(Data records)
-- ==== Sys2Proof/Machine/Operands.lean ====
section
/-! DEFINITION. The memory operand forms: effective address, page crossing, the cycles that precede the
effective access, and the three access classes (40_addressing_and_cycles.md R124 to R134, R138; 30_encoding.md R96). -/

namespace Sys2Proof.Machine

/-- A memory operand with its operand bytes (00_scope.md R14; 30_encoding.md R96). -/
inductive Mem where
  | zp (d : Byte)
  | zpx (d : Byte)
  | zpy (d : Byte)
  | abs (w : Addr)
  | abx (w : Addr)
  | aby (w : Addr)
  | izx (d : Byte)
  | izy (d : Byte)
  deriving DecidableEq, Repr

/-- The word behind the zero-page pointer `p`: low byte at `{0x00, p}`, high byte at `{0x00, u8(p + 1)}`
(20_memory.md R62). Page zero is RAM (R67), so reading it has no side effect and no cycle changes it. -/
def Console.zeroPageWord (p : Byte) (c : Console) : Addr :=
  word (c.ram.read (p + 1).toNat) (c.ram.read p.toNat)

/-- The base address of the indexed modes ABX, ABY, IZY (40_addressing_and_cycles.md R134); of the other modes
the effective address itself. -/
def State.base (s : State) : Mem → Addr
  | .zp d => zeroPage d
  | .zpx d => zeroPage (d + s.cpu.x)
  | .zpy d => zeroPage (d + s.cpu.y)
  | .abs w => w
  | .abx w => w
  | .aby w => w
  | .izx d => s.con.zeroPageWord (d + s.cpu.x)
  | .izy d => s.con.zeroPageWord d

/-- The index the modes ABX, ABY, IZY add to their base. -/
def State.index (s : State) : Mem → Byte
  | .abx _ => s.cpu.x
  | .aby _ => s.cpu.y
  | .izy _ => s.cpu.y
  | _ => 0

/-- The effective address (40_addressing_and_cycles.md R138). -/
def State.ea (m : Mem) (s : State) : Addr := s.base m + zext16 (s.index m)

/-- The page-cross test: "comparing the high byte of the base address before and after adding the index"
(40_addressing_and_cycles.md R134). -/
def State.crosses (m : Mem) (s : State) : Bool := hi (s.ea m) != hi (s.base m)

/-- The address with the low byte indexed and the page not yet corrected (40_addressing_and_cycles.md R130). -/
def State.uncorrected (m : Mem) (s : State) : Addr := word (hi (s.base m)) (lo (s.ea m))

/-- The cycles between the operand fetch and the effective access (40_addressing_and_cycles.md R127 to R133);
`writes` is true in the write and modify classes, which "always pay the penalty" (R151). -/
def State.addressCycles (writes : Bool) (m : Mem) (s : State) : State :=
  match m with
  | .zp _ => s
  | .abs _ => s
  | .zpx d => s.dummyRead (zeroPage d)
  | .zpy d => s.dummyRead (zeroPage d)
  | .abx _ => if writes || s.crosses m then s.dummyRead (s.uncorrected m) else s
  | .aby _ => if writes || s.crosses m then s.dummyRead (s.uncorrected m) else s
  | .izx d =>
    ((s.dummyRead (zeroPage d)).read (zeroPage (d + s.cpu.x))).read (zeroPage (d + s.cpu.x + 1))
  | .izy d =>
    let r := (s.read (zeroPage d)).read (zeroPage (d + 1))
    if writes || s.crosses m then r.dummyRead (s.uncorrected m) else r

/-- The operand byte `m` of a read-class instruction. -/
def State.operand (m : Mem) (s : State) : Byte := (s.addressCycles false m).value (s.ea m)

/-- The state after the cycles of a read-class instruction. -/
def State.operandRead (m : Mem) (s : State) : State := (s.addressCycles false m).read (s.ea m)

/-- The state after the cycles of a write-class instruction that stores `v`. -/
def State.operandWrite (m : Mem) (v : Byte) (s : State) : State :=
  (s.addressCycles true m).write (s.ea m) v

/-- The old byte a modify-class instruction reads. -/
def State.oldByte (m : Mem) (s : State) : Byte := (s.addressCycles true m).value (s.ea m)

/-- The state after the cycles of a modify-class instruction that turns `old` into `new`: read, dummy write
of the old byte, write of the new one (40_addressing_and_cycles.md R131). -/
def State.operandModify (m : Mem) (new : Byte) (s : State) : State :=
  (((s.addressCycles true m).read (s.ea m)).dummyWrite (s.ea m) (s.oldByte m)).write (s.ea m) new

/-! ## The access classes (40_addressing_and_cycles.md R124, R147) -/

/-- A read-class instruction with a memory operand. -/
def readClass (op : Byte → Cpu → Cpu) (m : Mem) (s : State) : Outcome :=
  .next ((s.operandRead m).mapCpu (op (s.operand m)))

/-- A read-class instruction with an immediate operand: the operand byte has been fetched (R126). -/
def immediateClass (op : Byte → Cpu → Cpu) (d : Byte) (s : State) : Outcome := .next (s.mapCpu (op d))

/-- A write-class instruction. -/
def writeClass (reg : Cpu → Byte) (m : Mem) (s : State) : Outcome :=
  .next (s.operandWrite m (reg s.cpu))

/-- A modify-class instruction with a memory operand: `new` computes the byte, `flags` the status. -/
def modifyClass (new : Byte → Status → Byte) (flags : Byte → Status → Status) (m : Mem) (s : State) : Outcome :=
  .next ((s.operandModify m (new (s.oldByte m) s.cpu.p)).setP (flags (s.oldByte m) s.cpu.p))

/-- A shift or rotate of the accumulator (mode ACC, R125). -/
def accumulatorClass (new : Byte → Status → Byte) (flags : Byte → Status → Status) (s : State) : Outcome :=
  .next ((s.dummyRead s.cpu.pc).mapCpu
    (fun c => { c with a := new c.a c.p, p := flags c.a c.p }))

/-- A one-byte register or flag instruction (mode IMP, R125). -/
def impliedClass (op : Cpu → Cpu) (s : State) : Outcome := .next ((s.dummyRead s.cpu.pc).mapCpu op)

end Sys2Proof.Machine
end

--

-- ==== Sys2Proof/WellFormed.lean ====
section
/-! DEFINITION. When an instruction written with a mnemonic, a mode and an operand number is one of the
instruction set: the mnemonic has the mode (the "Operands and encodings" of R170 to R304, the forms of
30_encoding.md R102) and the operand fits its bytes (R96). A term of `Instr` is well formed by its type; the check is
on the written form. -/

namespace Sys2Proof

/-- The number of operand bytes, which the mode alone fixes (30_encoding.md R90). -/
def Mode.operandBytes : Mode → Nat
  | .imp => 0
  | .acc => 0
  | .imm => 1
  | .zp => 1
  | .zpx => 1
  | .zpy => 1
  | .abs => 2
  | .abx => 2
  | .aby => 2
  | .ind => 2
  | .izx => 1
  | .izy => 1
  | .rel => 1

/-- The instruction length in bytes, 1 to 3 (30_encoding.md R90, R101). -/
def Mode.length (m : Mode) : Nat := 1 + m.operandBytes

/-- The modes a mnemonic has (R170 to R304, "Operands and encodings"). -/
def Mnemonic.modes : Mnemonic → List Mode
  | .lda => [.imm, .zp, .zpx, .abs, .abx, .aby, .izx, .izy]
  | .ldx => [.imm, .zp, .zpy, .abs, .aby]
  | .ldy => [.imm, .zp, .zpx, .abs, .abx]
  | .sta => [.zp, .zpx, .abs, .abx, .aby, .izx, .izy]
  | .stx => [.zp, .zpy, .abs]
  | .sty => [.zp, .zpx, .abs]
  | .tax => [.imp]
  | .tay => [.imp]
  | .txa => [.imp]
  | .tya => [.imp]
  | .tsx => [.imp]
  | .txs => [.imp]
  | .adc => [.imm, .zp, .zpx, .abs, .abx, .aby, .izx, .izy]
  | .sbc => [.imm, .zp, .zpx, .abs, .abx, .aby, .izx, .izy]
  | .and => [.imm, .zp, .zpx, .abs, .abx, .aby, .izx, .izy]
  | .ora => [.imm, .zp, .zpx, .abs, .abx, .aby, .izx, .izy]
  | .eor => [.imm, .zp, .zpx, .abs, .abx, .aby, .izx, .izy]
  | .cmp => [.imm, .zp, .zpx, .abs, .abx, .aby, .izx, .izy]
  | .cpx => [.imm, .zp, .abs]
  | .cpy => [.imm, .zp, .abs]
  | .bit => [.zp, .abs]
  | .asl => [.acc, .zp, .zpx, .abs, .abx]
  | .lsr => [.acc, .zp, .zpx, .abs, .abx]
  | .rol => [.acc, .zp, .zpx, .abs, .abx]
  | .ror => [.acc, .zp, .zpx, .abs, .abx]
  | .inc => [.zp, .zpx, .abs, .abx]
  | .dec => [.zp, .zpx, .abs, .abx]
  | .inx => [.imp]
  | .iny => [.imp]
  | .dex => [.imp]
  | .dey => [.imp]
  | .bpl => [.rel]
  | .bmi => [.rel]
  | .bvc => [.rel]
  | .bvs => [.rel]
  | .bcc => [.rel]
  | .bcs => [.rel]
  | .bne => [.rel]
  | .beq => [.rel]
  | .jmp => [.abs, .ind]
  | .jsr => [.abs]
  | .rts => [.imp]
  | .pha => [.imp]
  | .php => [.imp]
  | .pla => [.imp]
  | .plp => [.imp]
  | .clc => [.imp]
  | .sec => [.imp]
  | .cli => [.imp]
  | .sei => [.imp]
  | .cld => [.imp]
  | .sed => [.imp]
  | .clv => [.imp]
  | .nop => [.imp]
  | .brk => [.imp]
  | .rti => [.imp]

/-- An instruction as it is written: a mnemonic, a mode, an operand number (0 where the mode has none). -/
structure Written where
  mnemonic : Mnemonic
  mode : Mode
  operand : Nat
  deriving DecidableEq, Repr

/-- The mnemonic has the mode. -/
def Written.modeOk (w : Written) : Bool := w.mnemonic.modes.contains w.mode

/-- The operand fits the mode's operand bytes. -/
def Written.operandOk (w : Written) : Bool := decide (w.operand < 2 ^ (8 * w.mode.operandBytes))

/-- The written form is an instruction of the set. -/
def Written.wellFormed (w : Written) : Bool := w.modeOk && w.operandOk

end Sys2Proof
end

...

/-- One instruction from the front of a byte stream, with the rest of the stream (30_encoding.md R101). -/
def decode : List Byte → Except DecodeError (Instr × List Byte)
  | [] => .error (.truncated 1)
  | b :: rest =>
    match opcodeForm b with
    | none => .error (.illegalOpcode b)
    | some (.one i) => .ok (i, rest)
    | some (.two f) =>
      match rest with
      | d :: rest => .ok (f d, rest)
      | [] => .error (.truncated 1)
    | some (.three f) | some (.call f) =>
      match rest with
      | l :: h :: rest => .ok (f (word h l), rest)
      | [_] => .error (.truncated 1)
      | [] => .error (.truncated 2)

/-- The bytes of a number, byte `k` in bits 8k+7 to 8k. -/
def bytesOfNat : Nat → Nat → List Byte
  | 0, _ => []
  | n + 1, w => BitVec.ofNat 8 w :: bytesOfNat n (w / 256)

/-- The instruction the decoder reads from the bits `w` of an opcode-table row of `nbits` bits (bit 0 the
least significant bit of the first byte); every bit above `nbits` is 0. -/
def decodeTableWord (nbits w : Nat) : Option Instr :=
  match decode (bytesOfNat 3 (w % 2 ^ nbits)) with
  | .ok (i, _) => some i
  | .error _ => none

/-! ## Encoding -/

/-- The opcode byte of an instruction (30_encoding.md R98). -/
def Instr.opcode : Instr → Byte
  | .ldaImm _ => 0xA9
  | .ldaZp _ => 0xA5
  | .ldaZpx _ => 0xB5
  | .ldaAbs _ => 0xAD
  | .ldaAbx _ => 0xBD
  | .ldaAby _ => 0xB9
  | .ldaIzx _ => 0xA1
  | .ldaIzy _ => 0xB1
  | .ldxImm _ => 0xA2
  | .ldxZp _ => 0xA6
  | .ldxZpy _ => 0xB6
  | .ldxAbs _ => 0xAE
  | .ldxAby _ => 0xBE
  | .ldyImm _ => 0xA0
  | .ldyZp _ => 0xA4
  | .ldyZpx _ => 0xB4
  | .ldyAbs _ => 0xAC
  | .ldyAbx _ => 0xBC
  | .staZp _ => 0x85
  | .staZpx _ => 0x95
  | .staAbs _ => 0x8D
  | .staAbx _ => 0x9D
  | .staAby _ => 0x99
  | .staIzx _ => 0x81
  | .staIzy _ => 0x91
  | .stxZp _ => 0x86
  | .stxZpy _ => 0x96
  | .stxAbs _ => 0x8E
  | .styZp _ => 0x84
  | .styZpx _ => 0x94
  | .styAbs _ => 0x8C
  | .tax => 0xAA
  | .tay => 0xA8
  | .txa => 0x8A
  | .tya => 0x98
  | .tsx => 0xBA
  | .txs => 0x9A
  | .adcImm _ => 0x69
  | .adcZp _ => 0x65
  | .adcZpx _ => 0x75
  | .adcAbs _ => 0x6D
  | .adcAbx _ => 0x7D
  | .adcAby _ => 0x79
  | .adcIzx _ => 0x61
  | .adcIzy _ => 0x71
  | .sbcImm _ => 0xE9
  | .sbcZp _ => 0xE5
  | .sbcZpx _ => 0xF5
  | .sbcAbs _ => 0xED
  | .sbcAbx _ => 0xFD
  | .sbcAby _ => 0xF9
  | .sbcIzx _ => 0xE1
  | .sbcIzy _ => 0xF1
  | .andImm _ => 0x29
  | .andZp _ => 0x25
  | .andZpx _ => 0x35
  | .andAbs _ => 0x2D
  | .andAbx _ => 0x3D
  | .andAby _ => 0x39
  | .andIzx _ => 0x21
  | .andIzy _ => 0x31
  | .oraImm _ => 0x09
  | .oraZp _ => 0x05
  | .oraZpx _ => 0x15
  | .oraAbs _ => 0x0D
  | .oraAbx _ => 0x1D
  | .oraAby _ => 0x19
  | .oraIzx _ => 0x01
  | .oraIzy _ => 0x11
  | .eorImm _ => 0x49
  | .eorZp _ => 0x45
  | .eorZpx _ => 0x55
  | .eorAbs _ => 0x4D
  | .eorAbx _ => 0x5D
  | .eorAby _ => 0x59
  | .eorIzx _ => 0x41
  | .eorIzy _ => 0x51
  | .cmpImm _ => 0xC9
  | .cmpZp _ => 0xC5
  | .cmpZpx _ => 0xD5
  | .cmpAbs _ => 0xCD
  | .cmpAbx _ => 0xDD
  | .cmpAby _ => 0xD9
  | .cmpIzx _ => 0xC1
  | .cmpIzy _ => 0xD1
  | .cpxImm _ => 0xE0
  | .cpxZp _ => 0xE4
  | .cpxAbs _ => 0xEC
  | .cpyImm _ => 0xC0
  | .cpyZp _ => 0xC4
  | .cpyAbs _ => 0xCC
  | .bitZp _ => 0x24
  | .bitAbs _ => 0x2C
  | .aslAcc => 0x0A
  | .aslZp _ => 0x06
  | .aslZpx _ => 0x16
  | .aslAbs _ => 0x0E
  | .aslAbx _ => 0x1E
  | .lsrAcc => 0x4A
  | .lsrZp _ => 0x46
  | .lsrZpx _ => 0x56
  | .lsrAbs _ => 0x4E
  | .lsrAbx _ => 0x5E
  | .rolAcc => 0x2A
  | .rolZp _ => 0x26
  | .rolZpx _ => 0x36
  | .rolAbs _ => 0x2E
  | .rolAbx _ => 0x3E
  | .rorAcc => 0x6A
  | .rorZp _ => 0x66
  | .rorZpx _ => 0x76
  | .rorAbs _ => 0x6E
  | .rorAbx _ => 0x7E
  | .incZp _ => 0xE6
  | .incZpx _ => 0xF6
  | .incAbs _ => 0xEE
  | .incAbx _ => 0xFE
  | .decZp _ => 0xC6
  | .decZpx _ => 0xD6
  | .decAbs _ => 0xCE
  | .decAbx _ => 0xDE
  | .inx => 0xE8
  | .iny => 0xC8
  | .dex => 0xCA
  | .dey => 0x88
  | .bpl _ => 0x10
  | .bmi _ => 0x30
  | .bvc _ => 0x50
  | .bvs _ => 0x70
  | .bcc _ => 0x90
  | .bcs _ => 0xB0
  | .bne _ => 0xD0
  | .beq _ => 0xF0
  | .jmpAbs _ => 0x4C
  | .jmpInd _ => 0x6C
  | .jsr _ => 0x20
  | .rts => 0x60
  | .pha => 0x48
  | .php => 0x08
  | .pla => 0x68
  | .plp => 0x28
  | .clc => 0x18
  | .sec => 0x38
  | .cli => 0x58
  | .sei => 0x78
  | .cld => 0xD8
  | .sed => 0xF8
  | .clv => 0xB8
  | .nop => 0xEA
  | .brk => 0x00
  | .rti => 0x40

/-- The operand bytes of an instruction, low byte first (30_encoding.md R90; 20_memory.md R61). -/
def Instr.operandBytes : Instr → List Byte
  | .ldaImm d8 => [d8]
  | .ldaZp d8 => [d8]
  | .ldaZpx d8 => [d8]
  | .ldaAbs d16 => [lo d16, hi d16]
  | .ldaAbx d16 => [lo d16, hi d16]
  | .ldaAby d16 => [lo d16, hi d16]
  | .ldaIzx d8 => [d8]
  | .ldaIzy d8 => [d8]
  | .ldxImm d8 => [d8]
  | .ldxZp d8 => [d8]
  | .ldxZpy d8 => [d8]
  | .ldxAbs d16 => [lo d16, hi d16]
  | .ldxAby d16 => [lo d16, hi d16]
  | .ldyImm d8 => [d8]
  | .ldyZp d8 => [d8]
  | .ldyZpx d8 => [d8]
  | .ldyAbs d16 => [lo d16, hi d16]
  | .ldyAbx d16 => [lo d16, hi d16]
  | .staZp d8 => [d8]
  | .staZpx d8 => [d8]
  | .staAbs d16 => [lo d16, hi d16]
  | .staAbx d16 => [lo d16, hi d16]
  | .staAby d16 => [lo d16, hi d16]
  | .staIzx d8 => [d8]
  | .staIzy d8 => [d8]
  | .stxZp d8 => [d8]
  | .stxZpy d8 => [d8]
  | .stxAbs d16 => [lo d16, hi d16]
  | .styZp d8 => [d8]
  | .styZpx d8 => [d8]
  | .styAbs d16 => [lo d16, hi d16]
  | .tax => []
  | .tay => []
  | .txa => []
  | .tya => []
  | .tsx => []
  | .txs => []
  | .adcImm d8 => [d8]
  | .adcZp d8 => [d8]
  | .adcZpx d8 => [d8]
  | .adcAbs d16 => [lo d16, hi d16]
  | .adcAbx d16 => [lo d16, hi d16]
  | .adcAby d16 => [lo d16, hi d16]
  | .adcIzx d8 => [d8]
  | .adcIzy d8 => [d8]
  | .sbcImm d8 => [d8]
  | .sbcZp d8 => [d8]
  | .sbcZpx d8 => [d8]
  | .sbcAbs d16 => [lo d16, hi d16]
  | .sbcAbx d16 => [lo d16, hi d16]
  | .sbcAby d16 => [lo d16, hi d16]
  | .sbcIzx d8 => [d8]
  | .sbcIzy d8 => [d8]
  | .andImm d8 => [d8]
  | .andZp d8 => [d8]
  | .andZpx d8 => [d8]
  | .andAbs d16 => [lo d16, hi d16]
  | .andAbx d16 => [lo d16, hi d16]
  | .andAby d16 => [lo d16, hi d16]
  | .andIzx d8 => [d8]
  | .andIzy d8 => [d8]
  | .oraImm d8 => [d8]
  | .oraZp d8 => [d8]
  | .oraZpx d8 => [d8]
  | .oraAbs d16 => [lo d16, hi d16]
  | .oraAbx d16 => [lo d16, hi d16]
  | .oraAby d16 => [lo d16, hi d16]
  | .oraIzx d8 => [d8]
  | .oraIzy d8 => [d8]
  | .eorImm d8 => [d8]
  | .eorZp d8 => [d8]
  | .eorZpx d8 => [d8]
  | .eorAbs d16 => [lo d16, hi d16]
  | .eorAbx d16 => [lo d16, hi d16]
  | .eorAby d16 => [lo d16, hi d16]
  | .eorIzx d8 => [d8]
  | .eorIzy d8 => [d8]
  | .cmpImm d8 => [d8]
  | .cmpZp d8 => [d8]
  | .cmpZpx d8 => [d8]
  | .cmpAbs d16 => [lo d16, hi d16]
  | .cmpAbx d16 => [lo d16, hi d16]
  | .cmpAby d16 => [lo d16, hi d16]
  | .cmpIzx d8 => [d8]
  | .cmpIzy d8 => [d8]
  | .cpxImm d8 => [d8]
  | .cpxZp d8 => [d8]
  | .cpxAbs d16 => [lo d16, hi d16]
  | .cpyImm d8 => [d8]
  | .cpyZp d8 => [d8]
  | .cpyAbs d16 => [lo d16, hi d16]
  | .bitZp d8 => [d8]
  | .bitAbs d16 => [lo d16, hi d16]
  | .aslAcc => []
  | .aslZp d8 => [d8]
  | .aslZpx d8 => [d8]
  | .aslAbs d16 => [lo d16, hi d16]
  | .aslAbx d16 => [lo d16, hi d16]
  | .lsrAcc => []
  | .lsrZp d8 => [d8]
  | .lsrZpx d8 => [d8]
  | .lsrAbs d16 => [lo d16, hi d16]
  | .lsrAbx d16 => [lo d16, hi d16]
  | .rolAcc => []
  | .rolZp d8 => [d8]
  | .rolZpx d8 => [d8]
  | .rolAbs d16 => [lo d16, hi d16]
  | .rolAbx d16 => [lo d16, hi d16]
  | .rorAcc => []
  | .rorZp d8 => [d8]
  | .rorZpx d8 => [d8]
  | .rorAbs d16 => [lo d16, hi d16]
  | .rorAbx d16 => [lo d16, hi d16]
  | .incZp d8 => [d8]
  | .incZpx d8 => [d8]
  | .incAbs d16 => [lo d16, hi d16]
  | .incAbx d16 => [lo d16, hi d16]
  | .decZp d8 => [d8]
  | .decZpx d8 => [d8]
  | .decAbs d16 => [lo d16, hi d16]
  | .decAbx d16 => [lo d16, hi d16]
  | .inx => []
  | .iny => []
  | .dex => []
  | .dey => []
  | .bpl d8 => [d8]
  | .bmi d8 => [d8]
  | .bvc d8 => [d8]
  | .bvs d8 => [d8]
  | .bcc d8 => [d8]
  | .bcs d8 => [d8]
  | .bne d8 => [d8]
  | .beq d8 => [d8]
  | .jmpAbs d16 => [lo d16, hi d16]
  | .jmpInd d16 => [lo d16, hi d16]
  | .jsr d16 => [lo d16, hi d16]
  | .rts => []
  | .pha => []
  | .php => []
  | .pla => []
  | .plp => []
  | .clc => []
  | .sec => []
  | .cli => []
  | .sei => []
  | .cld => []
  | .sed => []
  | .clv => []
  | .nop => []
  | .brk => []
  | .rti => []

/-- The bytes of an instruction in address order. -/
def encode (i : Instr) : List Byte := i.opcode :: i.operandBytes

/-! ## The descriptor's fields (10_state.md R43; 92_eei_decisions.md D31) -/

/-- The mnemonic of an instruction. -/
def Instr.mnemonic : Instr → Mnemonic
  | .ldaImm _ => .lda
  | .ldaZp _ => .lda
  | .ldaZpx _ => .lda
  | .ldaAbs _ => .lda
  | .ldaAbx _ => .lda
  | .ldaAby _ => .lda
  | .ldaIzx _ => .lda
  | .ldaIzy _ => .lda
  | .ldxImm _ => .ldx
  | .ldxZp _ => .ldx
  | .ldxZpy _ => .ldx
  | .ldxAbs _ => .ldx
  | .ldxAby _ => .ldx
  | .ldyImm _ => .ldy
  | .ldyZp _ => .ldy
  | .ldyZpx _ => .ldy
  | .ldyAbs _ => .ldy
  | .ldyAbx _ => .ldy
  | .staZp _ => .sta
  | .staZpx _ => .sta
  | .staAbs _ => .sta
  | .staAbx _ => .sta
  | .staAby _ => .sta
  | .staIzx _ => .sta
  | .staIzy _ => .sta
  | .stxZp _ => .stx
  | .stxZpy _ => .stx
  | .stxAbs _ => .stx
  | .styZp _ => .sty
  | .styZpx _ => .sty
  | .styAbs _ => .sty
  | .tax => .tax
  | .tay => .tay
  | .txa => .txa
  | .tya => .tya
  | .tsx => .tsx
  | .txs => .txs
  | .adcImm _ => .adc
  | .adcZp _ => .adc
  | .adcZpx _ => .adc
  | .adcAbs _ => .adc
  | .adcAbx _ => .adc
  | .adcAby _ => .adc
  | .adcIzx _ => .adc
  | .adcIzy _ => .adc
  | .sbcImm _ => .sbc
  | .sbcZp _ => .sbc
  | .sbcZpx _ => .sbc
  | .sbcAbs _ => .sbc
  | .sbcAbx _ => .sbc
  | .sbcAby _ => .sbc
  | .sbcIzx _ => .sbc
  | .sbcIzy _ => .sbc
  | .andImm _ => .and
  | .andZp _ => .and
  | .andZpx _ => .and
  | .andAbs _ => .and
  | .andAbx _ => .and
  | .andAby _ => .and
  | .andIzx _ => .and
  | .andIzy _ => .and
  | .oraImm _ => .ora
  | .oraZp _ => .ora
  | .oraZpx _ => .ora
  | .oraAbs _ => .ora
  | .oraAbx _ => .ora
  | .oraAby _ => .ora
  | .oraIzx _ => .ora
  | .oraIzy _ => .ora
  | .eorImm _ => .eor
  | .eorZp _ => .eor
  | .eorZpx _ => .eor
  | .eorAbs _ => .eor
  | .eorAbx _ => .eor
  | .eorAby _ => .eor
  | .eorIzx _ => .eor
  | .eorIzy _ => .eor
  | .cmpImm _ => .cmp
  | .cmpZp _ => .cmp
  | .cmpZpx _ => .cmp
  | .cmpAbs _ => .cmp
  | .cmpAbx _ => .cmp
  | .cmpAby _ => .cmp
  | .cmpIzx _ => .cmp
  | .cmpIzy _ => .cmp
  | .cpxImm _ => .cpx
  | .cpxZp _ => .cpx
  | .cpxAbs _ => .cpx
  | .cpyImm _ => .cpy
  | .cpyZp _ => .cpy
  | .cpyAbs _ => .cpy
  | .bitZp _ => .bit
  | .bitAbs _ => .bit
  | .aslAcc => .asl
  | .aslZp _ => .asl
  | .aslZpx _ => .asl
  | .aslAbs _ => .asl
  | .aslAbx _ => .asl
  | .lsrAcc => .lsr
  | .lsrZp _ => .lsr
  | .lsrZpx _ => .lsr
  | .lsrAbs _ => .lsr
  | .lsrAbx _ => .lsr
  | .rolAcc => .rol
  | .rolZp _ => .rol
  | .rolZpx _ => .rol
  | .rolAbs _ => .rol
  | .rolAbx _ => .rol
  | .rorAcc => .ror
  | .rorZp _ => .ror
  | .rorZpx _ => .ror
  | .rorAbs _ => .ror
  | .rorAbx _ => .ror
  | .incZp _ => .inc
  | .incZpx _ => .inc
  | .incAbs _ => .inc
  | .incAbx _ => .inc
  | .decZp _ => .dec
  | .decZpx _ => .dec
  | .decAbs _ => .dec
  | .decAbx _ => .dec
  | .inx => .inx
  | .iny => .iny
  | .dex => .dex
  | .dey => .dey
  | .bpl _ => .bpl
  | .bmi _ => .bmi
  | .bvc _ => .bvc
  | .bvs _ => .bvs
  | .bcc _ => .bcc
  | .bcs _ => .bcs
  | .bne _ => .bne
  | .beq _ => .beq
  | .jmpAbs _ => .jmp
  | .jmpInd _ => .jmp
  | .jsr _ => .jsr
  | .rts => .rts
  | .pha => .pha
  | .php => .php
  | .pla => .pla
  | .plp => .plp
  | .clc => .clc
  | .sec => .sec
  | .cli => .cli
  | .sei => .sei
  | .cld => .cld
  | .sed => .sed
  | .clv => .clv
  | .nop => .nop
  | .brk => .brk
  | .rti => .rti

## EXERCISE DETAILS
Check each line above for the word "access" and copy every line that has it.

## ANSWER BELOW
effective access, and the three access classes (40_addressing_and_cycles.md R124 to R134, R138; 30_encoding.md R96). -/
/-- The cycles between the operand fetch and the effective access (40_addressing_and_cycles.md R127 to R133);
/-! ## The access classes (40_addressing_and_cycles.md R124, R147) -/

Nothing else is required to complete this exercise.